* WORK INSTRUCTIONS
Compute how many lines in the records below contain the string "length" and give that number without other output.
##### EXTRACTED INFORMATION
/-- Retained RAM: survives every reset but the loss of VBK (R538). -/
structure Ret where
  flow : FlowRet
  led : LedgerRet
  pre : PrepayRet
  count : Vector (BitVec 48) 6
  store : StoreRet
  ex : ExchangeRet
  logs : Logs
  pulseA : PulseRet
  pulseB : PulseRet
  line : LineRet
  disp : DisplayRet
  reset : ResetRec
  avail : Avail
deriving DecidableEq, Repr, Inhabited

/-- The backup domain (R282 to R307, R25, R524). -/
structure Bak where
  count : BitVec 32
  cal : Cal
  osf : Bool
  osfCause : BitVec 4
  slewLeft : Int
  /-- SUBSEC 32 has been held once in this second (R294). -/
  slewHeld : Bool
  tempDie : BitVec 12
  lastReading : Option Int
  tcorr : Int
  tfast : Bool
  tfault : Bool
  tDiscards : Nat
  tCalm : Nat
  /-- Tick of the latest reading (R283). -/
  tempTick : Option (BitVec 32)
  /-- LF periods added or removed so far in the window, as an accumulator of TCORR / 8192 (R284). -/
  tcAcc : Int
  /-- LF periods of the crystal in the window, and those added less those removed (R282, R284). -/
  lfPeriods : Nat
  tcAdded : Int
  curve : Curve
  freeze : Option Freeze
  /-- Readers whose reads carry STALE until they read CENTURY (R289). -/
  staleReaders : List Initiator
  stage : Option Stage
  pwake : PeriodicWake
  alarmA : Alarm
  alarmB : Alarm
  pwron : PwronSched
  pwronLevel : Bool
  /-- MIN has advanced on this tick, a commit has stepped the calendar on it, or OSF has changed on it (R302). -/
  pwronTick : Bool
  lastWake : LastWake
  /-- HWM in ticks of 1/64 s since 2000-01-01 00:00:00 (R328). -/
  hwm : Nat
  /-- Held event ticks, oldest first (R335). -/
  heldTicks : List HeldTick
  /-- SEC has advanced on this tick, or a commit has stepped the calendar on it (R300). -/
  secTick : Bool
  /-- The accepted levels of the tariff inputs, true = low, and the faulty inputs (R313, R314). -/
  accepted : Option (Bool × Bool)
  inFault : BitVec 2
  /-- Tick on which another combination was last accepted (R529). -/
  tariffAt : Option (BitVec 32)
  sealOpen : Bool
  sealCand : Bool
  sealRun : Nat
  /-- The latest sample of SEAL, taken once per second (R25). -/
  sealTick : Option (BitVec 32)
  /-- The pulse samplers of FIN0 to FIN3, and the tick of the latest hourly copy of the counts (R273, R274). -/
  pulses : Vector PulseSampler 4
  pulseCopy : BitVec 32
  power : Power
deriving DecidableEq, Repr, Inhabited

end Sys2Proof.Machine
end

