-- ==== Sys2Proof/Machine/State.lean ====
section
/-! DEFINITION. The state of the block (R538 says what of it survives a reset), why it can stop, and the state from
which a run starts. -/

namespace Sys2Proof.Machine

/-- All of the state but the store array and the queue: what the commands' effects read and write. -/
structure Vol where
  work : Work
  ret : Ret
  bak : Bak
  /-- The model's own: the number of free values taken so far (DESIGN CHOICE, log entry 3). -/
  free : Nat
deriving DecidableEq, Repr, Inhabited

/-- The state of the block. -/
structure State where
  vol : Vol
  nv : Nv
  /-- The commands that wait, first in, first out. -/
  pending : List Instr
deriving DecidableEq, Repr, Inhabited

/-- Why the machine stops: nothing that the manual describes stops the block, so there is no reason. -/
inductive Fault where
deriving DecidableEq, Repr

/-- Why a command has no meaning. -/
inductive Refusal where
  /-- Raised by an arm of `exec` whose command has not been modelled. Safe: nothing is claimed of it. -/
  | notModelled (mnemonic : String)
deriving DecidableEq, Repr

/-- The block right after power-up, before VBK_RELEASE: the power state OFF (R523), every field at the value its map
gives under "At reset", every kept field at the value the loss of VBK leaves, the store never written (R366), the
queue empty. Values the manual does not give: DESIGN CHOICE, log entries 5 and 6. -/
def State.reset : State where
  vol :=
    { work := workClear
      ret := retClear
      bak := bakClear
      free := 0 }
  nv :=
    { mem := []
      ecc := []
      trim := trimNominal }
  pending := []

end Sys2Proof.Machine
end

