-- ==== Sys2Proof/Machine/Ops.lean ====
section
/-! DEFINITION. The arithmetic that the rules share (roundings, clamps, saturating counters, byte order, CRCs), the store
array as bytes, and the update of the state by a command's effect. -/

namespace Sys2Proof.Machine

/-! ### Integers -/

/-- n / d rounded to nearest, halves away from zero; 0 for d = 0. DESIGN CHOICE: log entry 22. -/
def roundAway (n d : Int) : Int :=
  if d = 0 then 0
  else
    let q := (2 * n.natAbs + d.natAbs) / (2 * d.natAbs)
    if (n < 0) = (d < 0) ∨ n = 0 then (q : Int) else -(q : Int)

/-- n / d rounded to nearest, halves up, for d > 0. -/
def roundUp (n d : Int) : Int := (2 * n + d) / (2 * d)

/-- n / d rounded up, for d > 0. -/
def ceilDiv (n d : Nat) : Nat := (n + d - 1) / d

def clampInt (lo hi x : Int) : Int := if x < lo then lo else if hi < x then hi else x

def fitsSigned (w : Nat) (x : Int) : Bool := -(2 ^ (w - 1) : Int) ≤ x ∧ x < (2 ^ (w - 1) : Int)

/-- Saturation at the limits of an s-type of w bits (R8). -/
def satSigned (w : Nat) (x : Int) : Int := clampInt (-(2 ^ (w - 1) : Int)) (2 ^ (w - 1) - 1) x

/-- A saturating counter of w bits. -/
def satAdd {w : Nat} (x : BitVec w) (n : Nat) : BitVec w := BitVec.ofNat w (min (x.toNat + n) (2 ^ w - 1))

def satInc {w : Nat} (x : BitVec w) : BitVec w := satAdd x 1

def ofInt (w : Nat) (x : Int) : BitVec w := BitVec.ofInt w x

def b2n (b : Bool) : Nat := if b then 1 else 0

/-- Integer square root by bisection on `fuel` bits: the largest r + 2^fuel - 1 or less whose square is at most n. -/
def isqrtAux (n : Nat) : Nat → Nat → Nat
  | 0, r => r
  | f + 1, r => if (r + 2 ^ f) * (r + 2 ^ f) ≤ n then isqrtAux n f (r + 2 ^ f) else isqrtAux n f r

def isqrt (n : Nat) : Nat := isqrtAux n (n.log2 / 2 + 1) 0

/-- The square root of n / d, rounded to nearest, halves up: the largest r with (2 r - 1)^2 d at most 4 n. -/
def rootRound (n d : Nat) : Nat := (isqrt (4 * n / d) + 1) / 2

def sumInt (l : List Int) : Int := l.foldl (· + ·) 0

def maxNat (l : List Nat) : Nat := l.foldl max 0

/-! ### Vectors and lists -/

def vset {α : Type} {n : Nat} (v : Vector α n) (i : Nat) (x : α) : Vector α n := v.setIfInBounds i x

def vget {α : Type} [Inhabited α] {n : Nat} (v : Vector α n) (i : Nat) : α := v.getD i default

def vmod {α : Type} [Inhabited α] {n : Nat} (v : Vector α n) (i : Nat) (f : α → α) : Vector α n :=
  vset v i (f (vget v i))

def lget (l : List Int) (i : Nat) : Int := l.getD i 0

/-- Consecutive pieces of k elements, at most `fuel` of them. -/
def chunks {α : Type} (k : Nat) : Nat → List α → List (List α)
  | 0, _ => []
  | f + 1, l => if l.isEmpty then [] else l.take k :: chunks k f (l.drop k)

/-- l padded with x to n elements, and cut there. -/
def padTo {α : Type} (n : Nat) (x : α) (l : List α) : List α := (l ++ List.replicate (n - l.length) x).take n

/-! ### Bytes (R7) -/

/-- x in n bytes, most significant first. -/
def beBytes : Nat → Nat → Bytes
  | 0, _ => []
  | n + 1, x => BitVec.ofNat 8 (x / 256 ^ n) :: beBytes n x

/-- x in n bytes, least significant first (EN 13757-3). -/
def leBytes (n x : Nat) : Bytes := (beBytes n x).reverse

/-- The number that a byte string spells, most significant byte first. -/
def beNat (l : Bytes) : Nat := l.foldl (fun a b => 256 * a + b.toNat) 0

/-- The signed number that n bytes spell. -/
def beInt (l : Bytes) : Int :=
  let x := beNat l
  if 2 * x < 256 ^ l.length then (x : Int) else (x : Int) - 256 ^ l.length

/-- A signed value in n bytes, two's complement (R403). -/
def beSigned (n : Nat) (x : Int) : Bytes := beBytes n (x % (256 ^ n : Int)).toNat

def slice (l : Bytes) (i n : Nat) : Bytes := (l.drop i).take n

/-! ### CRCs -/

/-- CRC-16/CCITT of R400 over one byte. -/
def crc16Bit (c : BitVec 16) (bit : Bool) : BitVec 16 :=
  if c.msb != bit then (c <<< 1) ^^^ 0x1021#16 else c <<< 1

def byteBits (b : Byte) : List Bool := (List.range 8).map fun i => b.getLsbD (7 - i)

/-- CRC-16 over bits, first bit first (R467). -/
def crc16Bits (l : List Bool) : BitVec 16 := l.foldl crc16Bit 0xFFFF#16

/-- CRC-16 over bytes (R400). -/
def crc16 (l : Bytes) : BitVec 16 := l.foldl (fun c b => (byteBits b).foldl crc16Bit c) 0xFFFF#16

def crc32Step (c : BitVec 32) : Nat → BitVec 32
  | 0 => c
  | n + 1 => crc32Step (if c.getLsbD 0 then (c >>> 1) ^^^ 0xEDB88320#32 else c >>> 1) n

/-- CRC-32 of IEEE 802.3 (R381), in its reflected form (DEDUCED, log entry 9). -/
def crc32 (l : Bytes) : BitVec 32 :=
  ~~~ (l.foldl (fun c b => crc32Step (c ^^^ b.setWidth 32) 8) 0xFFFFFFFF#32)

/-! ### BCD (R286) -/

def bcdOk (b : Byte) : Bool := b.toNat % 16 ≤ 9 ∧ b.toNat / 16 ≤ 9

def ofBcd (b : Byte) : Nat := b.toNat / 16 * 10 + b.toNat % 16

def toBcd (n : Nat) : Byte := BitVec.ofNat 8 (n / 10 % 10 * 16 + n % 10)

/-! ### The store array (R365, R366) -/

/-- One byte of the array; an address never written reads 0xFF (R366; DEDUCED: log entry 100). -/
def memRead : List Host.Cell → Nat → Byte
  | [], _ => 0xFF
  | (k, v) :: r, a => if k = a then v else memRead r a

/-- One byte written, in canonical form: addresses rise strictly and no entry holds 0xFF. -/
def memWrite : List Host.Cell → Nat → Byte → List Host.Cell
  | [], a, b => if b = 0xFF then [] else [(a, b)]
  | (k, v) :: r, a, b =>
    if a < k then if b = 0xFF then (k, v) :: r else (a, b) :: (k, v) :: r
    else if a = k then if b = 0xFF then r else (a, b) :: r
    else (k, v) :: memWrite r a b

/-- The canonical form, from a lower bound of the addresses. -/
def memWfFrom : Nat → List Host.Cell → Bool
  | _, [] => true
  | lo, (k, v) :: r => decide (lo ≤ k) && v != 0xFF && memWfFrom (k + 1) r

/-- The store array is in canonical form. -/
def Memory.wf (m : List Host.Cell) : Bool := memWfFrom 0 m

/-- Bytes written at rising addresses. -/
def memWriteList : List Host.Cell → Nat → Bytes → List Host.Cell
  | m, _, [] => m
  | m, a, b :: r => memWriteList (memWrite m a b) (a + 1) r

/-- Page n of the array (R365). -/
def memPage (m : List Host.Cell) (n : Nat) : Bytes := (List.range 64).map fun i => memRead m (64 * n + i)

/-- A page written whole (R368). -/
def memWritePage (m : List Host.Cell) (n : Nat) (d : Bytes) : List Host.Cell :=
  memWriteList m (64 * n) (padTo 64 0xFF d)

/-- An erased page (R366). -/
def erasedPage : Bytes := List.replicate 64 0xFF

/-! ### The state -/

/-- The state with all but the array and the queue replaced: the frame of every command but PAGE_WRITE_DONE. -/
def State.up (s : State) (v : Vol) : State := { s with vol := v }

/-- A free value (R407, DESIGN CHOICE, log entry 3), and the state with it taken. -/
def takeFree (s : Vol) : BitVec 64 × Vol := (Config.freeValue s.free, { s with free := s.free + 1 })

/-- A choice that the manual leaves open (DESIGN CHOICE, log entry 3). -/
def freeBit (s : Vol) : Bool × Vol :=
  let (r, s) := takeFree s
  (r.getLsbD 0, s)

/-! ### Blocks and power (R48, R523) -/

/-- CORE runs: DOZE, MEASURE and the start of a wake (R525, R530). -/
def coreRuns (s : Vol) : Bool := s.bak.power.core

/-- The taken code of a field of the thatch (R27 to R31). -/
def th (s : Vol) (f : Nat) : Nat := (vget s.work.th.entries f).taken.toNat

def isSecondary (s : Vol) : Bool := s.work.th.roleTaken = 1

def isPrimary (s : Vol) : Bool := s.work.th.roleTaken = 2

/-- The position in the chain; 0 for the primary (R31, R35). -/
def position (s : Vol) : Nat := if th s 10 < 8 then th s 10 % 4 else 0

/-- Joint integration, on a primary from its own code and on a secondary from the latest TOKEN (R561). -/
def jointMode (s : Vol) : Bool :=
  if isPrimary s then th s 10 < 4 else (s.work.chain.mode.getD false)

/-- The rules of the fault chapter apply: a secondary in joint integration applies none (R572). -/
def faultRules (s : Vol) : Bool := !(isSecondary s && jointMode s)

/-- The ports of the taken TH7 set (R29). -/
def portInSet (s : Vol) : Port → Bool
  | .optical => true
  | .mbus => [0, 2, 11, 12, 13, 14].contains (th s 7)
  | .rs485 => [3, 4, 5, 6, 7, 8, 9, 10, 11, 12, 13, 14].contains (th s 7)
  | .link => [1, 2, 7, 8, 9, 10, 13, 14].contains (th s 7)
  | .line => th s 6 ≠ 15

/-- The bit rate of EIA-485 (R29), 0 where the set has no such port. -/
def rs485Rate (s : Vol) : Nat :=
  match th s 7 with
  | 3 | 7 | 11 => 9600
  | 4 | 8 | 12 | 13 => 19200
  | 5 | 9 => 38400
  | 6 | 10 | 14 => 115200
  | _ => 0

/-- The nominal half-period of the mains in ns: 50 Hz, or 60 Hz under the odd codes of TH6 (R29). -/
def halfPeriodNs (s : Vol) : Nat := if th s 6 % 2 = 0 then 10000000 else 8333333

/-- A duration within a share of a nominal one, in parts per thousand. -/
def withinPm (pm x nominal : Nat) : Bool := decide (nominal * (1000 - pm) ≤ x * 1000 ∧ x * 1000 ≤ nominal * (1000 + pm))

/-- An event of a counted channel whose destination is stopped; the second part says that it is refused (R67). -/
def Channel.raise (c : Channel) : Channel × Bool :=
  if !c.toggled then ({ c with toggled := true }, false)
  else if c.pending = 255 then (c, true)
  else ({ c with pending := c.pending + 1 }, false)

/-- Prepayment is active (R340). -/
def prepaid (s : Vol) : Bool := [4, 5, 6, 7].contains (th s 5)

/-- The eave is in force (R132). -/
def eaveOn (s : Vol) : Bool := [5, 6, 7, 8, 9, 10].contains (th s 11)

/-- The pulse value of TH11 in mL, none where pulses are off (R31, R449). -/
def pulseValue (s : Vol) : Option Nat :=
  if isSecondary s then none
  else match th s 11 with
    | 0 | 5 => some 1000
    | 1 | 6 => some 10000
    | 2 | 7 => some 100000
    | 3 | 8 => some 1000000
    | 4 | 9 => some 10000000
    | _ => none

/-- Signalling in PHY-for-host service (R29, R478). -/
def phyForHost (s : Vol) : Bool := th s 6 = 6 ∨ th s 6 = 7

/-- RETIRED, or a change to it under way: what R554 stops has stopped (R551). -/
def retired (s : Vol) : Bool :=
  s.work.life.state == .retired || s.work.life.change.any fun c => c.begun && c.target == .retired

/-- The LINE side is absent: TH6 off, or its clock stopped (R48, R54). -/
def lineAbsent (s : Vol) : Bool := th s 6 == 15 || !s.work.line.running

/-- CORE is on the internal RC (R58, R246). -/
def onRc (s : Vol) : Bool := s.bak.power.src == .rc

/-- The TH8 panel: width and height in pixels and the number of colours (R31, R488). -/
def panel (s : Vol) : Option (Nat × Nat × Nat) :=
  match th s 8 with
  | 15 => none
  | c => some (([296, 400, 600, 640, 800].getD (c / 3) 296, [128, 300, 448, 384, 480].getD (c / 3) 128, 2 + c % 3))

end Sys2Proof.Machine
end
##########
* EXERCISE RESULT
2